The default implementation of a TP.log.Filter instance for filter looks like this:

function(anEntry) {

     * @method filter
     * @summary Runs one or more checks on anEntry to decide whether
     *     it can be passed forward to an appender. The default
     *     implementation is intended to be overridden by subtype
     *     versions.
     * @param {TP.log.Entry} anEntry The entry to filter.
     * @returns {Boolean} True if the entry is valid.

    return true;

Obviously there's not much filtering going on here. We're returning true for all Entry objects provided, essentially saying "Yes, you can log this.". Returning false from your filter method will cause that Entry to be skipped.


Markers are essentially named entities. What makes them intersting is that, like Loggers, they inherit from TP.log.Nestable, which means a Marker can be thought of as belonging to a hierarchy. This makes them particularly useful for filtering.

Markers should be created using the construct call. To make them interesting and more valuable you should put some thought into how you name them. Using common system subsystem and component names is a good default approach.

var marker = TP.log.Marker.construct('APP.logger');

At runtime when you're logging if you use a Marker name as the first parameter to your logging call the associated TP.log.Entry object will have that marker associated with it automatically:

var logger = TP.log.Manager.getLogger('Demo');
var marker = TP.log.Marker.construct('demo.marker');'demo.marker', 'This is a marker-tagged output message.');
20150511T17:36:21.063 - Demo INFO [demo.marker] - This is a marker-tagged output message.

The interesting thing to note is the [demo.marker] portion of the message. This is output by the default console layout and can be used in the system console as a handle for filtering independent of any TIBET filtering.

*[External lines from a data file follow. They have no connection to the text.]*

-- ==== Sys2Proof/Machine/ScalarMem.lean ====
section
/-! DEFINITION. Scalar memory instructions: loads and stores (R95, R96), element loads and stores with conversion (R97 to
R99), acquire and release accesses (R158), atomics (R160) and bounded loads (R165, R166). -/

namespace Sys2Proof.Machine

/-- A scalar load (R95): `z` bytes from the address, extended, with L = 8. -/
def State.load (s : State) (d base : SReg) (off : BitVec 10) (z : Nat) (signed : Bool) : State :=
  s.memory (fun s => do
    let r ← loadBytes s (effAddr (s.rdS base) off z) z
    .ok (r.2.putS 8 d (extendLoad signed z r.1) 0))

/-- A scalar store (R95): the low `z` bytes of the register. -/
def State.store (s : State) (d base : SReg) (off : BitVec 10) (z : Nat) : State :=
  s.memory (fun s => storeBytes s (effAddr (s.rdS base) off z) z ((s.rdS d).toNat % 2 ^ (8 * z)))

/-- R95: a load of 1 byte, sign-extended. -/
def execLdB (d base : SReg) (off : BitVec 10) (s : State) : Out := .next (s.load d base off 1 true)

/-- R95: a load of 1 byte, zero-extended. -/
def execLdBU (d base : SReg) (off : BitVec 10) (s : State) : Out := .next (s.load d base off 1 false)

/-- R95: a load of 2 bytes, sign-extended. -/
def execLdH (d base : SReg) (off : BitVec 10) (s : State) : Out := .next (s.load d base off 2 true)

/-- R95: a load of 2 bytes, zero-extended. -/
def execLdHU (d base : SReg) (off : BitVec 10) (s : State) : Out := .next (s.load d base off 2 false)

/-- R95: a load of 4 bytes, sign-extended. -/
def execLdW (d base : SReg) (off : BitVec 10) (s : State) : Out := .next (s.load d base off 4 true)

/-- R95: a load of 4 bytes, zero-extended. -/
def execLdWU (d base : SReg) (off : BitVec 10) (s : State) : Out := .next (s.load d base off 4 false)

/-- R95: a load of 8 bytes, sign-extended. -/
def execLdD (d base : SReg) (off : BitVec 10) (s : State) : Out := .next (s.load d base off 8 true)

/-- R95, R96: a store of 1 byte. -/
def execStB (d base : SReg) (off : BitVec 10) (s : State) : Out := .next (s.store d base off 1)

/-- R95, R96: a store of 2 bytes. -/
def execStH (d base : SReg) (off : BitVec 10) (s : State) : Out := .next (s.store d base off 2)

/-- R95, R96: a store of 4 bytes. -/
def execStW (d base : SReg) (off : BitVec 10) (s : State) : Out := .next (s.store d base off 4)

/-- R95, R96: a store of 8 bytes. -/
def execStD (d base : SReg) (off : BitVec 10) (s : State) : Out := .next (s.store d base off 8)

/-! ### Element accesses (R97 to R99) -/

/-- The value of one element of a sector (R98), with the flags of its conversion (R55). -/
def elementRead (x : Sector) (p : Page) (va : Word) (j : Nat) (side : Side) (rm : Rounding) : Except Stop (Word × Sticky) :=
  let slot := p.grid.width 32
  let undef := tagVcls x.tag == clsUndef
  let e := sectorElem slot x.bits (tagFormat x.tag) j
  match side with
  | .raw => .ok (((x.tag.setWidth 64) <<< 48) ||| (if undef then 0 else e), 0)
  | _ =>
    if tagFormat x.tag = .raw then .error (trapOf 0x09 (sectorVa va))
    else if undef then .error (trapOf 0x0A va)
    else
      let v := sectorVal slot p.grid x j
      let fl := readFlags (tagFormat x.tag) e
      match side with
      | .f32 => let r := encodeEl .fp32 127 127 rm false v; .ok (r.1.setWidth 32 |>.setWidth 64, r.2 ||| fl)
      | _ => let r := encodeEl .int32 127 127 rm false v; .ok ((r.1.setWidth 32).signExtend 64, r.2 ||| fl)

/-- `lde` (R98). -/
def lde (s : State) (d base : SReg) (off : BitVec 10) (side : Side) : Except Stop State := do
  let va := effAddr (s.rdS base) off 1
  let p ← translate s s.ctx .read va
  let w := p.grid.width 32 / 8
  checkAlign va w
  let r ← loadSector s s.ctx p va false
  checkTag s .read p va r.1.tag
  checkPoison s .read p va r.1.tag
  let v ← elementRead r.1 p va (va.toNat % 128 / w) side (s.strand.rounding 0)
  .ok (r.2.putS 10 d v.1 v.2)

/-- The formats that `ste` does not write (R99): RAW and microscaled ones but for `.raw` into a sector that holds them. -/
def elementForbidden (x : Sector) (p : Page) (side : Side) : Bool :=
  if tagVcls x.tag = clsUndef then
    let f := (Fmt.ofCode p.dfmt).getD .raw
    f == .raw || Fmt.isMicro f
  else side != .raw && (tagFormat x.tag == .raw || Fmt.isMicro (tagFormat x.tag))

/-- The storage bytes that element j of width w touches (R45). -/
def elementBytes (j w : Nat) : BitVec 128 := byteMask (j * w / 8) ((j * w + w + 7) / 8 - j * w / 8)

/-- `ste` (R99): one read-modify-write of the sector. -/
def ste (s : State) (d base : SReg) (off : BitVec 10) (side : Side) : Except Stop State := do
  let va := effAddr (s.rdS base) off 1
  let p ← translate s s.ctx .write va
  let w := p.grid.width 32 / 8
  checkAlign va w
  let x ← peekSector s s.ctx p va
  let j := va.toNat % 128 / w
  let upd : StoreOp := .element p.grid p.dfmt j (s.rdS d) side s.strand.roundState
  let r := upd.run x
  let t ← storeSector s s.ctx p va (elementBytes j (Fmt.width (p.grid.width 32) (tagFormat r.1.tag)))
    (some (BitVec.twoPow 128 j)) upd false
  checkTag s .write p va x.tag
  if elementForbidden x p side then .error (trapOf 0x09 (sectorVa va))
  else .ok { t with strand := t.strand.raise r.2 }

/-- R98: lde.f32. -/
def execLdeF32 (d base : SReg) (off : BitVec 10) (s : State) : Out := .next (s.memory (fun s => lde s d base off .f32))

/-- R98: lde.i64. -/
def execLdeI64 (d base : SReg) (off : BitVec 10) (s : State) : Out := .next (s.memory (fun s => lde s d base off .i64))

/-- R98: lde.raw. -/
def execLdeRaw (d base : SReg) (off : BitVec 10) (s : State) : Out := .next (s.memory (fun s => lde s d base off .raw))

/-- R99: ste.f32. -/
def execSteF32 (d base : SReg) (off : BitVec 10) (s : State) : Out := .next (s.memory (fun s => ste s d base off .f32))

/-- R99: ste.i64. -/
def execSteI64 (d base : SReg) (off : BitVec 10) (s : State) : Out := .next (s.memory (fun s => ste s d base off .i64))

/-- R99: ste.raw. -/
def execSteRaw (d base : SReg) (off : BitVec 10) (s : State) : Out := .next (s.memory (fun s => ste s d base off .raw))

/-! ### Acquire and release (R158, R197, R198, R397, R398) -/

/-- The writes without acknowledgement that the scalar agent (`sc`) or the vector agent (`ve`) of whoever has the turn knows of: its own
and those of R196 (R397). -/
def State.pendingAcks (s : State) (sc ve : Bool) : List Nat :=
  let me := agentKey s
  s.unacked.filterMap (fun u =>
    if (sc && u.2.known.contains (.agent me false)) || (ve && u.2.known.contains (.agent me true)) then some u.1 else none)

/-- A release or fence at fabric scope waits for the acknowledgements of the writes that it orders (R397).
DEDUCED (unsafe, log 23). -/
def fabricRelease (s : State) (scope : Scope) (sc ve : Bool) : Except Stop Unit :=
  match scope, s.pendingAcks sc ve with
  | .fabric, id :: _ => .error (.wait (.acknowledge id))
  | _, _ => .ok ()

/-- What an acquire at `va` has read is known to the other agent too (R197). -/
def State.acquire (s : State) (va : Word) : State := match translate s s.ctx .read va with
  | .ok p => (s.acquires (agentKey s)).learns (s.vecCtx false) (servingKey s s.ctx p)
  | .error _ => s

/-- What either agent knows, a release at `va` passes on (R198). -/
def State.release (s : State) (va : Word) : State := match translate s s.ctx .write va with
  | .ok p => (s.releases (agentKey s)).tells (s.vecCtx false) (slotKey (p.pa / 128) s.ctx.view)
  | .error _ => s

/-- R158: ld.acq loads 8 bytes; what it orders beyond its own strand holds in every step (log 1).
DESIGN CHOICE (unsafe, log 1). -/
def execLdAcq (d base : SReg) (_scope : Scope) (off : BitVec 10) (s : State) : Out :=
  .next (s.memory (fun s => do
    let va := effAddr (s.rdS base) off 8
    let r ← loadBytes s va 8
    .ok ((r.2.acquire va).putS 8 d (extendLoad false 8 r.1) 0)))

/-- R158: st.rel stores 8 bytes after what its scope orders has performed. -/
def execStRel (d base : SReg) (scope : Scope) (off : BitVec 10) (s : State) : Out :=
  .next (s.memory (fun s => do
    let va := effAddr (s.rdS base) off 8
    checkAlign va 8
    copiesDone s .copies
    fabricRelease s scope true true
    let t ← storeBytes s va 8 (s.rdS d).toNat
    .ok (t.release va)))

/-! ### Atomics (R160) -/

def AmoOp.code : AmoOp → Nat
  | .add => 0 | .and => 1 | .or => 2 | .xor => 3 | .min => 4 | .max => 5 | .minu => 6 | .maxu => 7 | .swap => 8 | .cas => 9

/-- An atomic at a wider scope than the die executes at the LLC (R323). -/
def atLlc : Scope → Bool
  | .package | .fabric => true
  | _ => false

/-- The read-modify-write of the 8 bytes at an address (R160): translation with RD and WR, world faults, tag traps. -/
def amoAt (s : State) (va : Word) (op : AmoOp) (b c : Word) (scope : Scope) : Except Stop (Word × State) := do
  checkAlign va 8
  let p ← translate s s.ctx .rmw va
  let off := va.toNat % 128
  match (match physClass p.pa with
    | .window slot => if s.ctx.view = 0 then (match targetOf s p.pa slot with
      | .peer dev addr => some (dev, addr)
      | _ => none) else none
    | _ => none) with
  | some (dev, addr) =>
    let i := addr / 128 % 4
    let m ← askPeer s s.ctx va dev addr (2 ^ 64 + p.pa)
      { port := 0, header := cemenHeader 4 (2 ^ i) dev addr 0 (op.code + 8192 * (Scope.code scope).toNat), mask := 0
        blocks := [BitVec.ofNat 1024 (b.toNat + 2 ^ 64 * c.toNat)] }
    .ok (BitVec.ofNat 64 (m.blocks.headD 0).toNat, (s.notifyLine (p.pa / 512)).keep p.walked)
  | none =>
    let x ← peekSector s s.ctx p va
    let t ← storeSector s { s.ctx with llc := atLlc scope } p va (byteMask off 8) none (.amo op off b c) false
    checkTag s .rmw p va x.tag
    checkPoison s .rmw p va x.tag
    .ok (BitVec.ofNat 64 (plainBytes x va 8), (t.learns s.ctx (servingKey s s.ctx p)).awaitFill s.ctx p)

/-- The shape of every scalar atomic: `s_d` receives the old value, with L = 30. -/
def State.amo (s : State) (op : AmoOp) (d a b : SReg) (scope : Scope) : State :=
  s.memory (fun s => do
    let r ← amoAt s (s.rdS a) op (s.rdS b) (s.rdS d) scope
    .ok (r.2.putS 30 d r.1 0))

/-- R160: amo.add. -/
def execAmoAdd (d a b : SReg) (scope : Scope) (s : State) : Out := .next (s.amo .add d a b scope)

/-- R160: amo.and. -/
def execAmoAnd (d a b : SReg) (scope : Scope) (s : State) : Out := .next (s.amo .and d a b scope)

/-- R160: amo.or. -/
def execAmoOr (d a b : SReg) (scope : Scope) (s : State) : Out := .next (s.amo .or d a b scope)

/-- R160: amo.xor. -/
def execAmoXor (d a b : SReg) (scope : Scope) (s : State) : Out := .next (s.amo .xor d a b scope)

/-- R160: amo.min. -/
def execAmoMin (d a b : SReg) (scope : Scope) (s : State) : Out := .next (s.amo .min d a b scope)

/-- R160: amo.max. -/
def execAmoMax (d a b : SReg) (scope : Scope) (s : State) : Out := .next (s.amo .max d a b scope)

/-- R160: amo.minu. -/
def execAmoMinu (d a b : SReg) (scope : Scope) (s : State) : Out := .next (s.amo .minu d a b scope)

/-- R160: amo.maxu. -/
def execAmoMaxu (d a b : SReg) (scope : Scope) (s : State) : Out := .next (s.amo .maxu d a b scope)

/-- R160: amo.swap. -/
def execAmoSwap (d a b : SReg) (scope : Scope) (s : State) : Out := .next (s.amo .swap d a b scope)

/-- R160: amo.cas. -/
def execAmoCas (d a b : SReg) (scope : Scope) (s : State) : Out := .next (s.amo .cas d a b scope)

/-! ### Bounded loads (R165, R166) -/

/-- A scalar bounded load: 8 bytes as `ld.d`, the sector as R166 obtains it for the round `s_t - k`. -/
def State.loadBound (s : State) (d base : SReg) (k : BitVec 4) (t : SReg) (stall : Bool) : State :=
  s.onStrand (fun s => s.memory (fun s => do
    let va := s.rdS base
    let need := s.rdS t - k.setWidth 64
    let r ← loadWith s va 8 (fun p => boundedLoad s s.ctx p va need stall)
    .ok (r.2.putS 8 d (BitVec.ofNat 64 r.1) 0)))

/-- R165: ld.bnd.s waits until the shadow reaches the required round. -/
def execLdBndS (d base : SReg) (bound : BitVec 4) (t : SReg) (s : State) : Out := .next (s.loadBound d base bound t true)

/-- R165: ld.bnd.f never waits for rounds. -/
def execLdBndF (d base : SReg) (bound : BitVec 4) (t : SReg) (s : State) : Out := .next (s.loadBound d base bound t false)

end Sys2Proof.Machine
end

Markers have to be configured/constructed prior to logging for them to be useful, but if you have specific "slices" of logging you wish to identify a set of predefined Markers in a hierarchy is a great option.


There are a lot of powerful options to logging thanks to TP.log and the Log4J 2.0 APIs it implements.

For examples of logger, appender, and layout construction you may want to look at the TIBET source file TIBETLogging.js found in the TIBET kernel. That file creates the ConsoleLogger/ConsoleAppender pair as well as pairs for both the TIBET change log and test log. The source code there should help you get started with customing logging to meet your specific needs.